Saved entries:
┌──
-- ==== Sys2Proof/Machine/Cycle.lean ====
section
/-! DEFINITION. The step cycle (40_step_cycle.md): fetch, decode, execute, timer update, outputs (R120). -/

namespace Sys2Proof.Machine

/-- The `UnknownInstruction` event: the word and the `pc` it was fetched from (R221). -/
structure UnknownEvent where
  word : Word
  pc : Word
  deriving DecidableEq, Repr

/-- The outputs of a step (R126 to R128); they are not state (R35). -/
inductive StepReport where
  /-- A step that completed: `repaint`, `tone_req`, and the event if there was one (R126). -/
  | completed (repaint toneReq : Bool) (event : Option UnknownEvent)
  /-- A step that faulted, or a step in the faulted state: `fault_code` and `repaint`; `tone_req` is 0 (R127, R128;
  log 6). -/
  | faulted (code : BitVec 3) (repaint : Bool)
  deriving DecidableEq, Repr

/-- The output `repaint`: the level of `draw_flag` after the step, faulted or not (R126, R127). -/
def StepReport.repaint : StepReport → Bool
  | .completed b _ _ => b
  | .faulted _ b => b

/-- The output `tone_req`: 0 in every step that does not complete (R127, R239). -/
def StepReport.toneReq : StepReport → Bool
  | .completed _ b _ => b
  | .faulted _ _ => false

/-- The output `UnknownInstruction`, where the step has one (R126, R221). -/
def StepReport.event : StepReport → Option UnknownEvent
  | .completed _ _ e => e
  | .faulted _ _ => none

/-- The one operation the decoder selects for a word (R123, R124). -/
def operation (w : Word) (s : State) : Result :=
  match decodeWord w with
  | .instr i => exec i s
  | .unknown _ => execUnknown s

/-- The event of a step that executed the word `w` at `pc` (R102, R221). -/
def eventOf (w pc : Word) : Option UnknownEvent :=
  match decodeWord w with
  | .instr _ => none
  | .unknown u => some ⟨u, pc⟩

/-- What a step in the faulted state, or one that has just faulted, reports (R127, R128). -/
def State.faultReport (s : State) : StepReport := .faulted s.latch.code s.drawFlag

/-- The end of a step whose operation left `t`: nothing more if it faulted (R128), else the tone output from the value
`sound` has now, the timer update, and the outputs (R125, R126). -/
def finish (t : State) (event : Option UnknownEvent) : State × StepReport :=
  if t.latch.fault then (t, t.faultReport)
  else (t.updateTimers, .completed t.drawFlag (t.sound == 1) event)

/-- One step with its outputs (R120). -/
def cycle (s : State) : Host.Outcome (State × StepReport) Fault Refusal :=
  if s.latch.fault then .next (s, s.faultReport)
  else
    match rangeFault s.pc.toNat 2 with
    | some info => .next (finish (s.raise .memRange info) none)
    | none =>
      match operation s.fetchWord s with
      | .next t => .next (finish t (eventOf s.fetchWord s.pc))
      | .fault f => .fault f
      | .refused r => .refused r

end Sys2Proof.Machine
end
└──
- **WORK ITEM**
Answer with the exact lines running from the one that contains "match operation s.fetchWord s with" through the last line of the data. Include no other line.

- **SOLUTION TO THIS TASK**
      match operation s.fetchWord s with
      | .next t => .next (finish t (eventOf s.fetchWord s.pc))
      | .fault f => .fault f
      | .refused r => .refused r

end Sys2Proof.Machine
end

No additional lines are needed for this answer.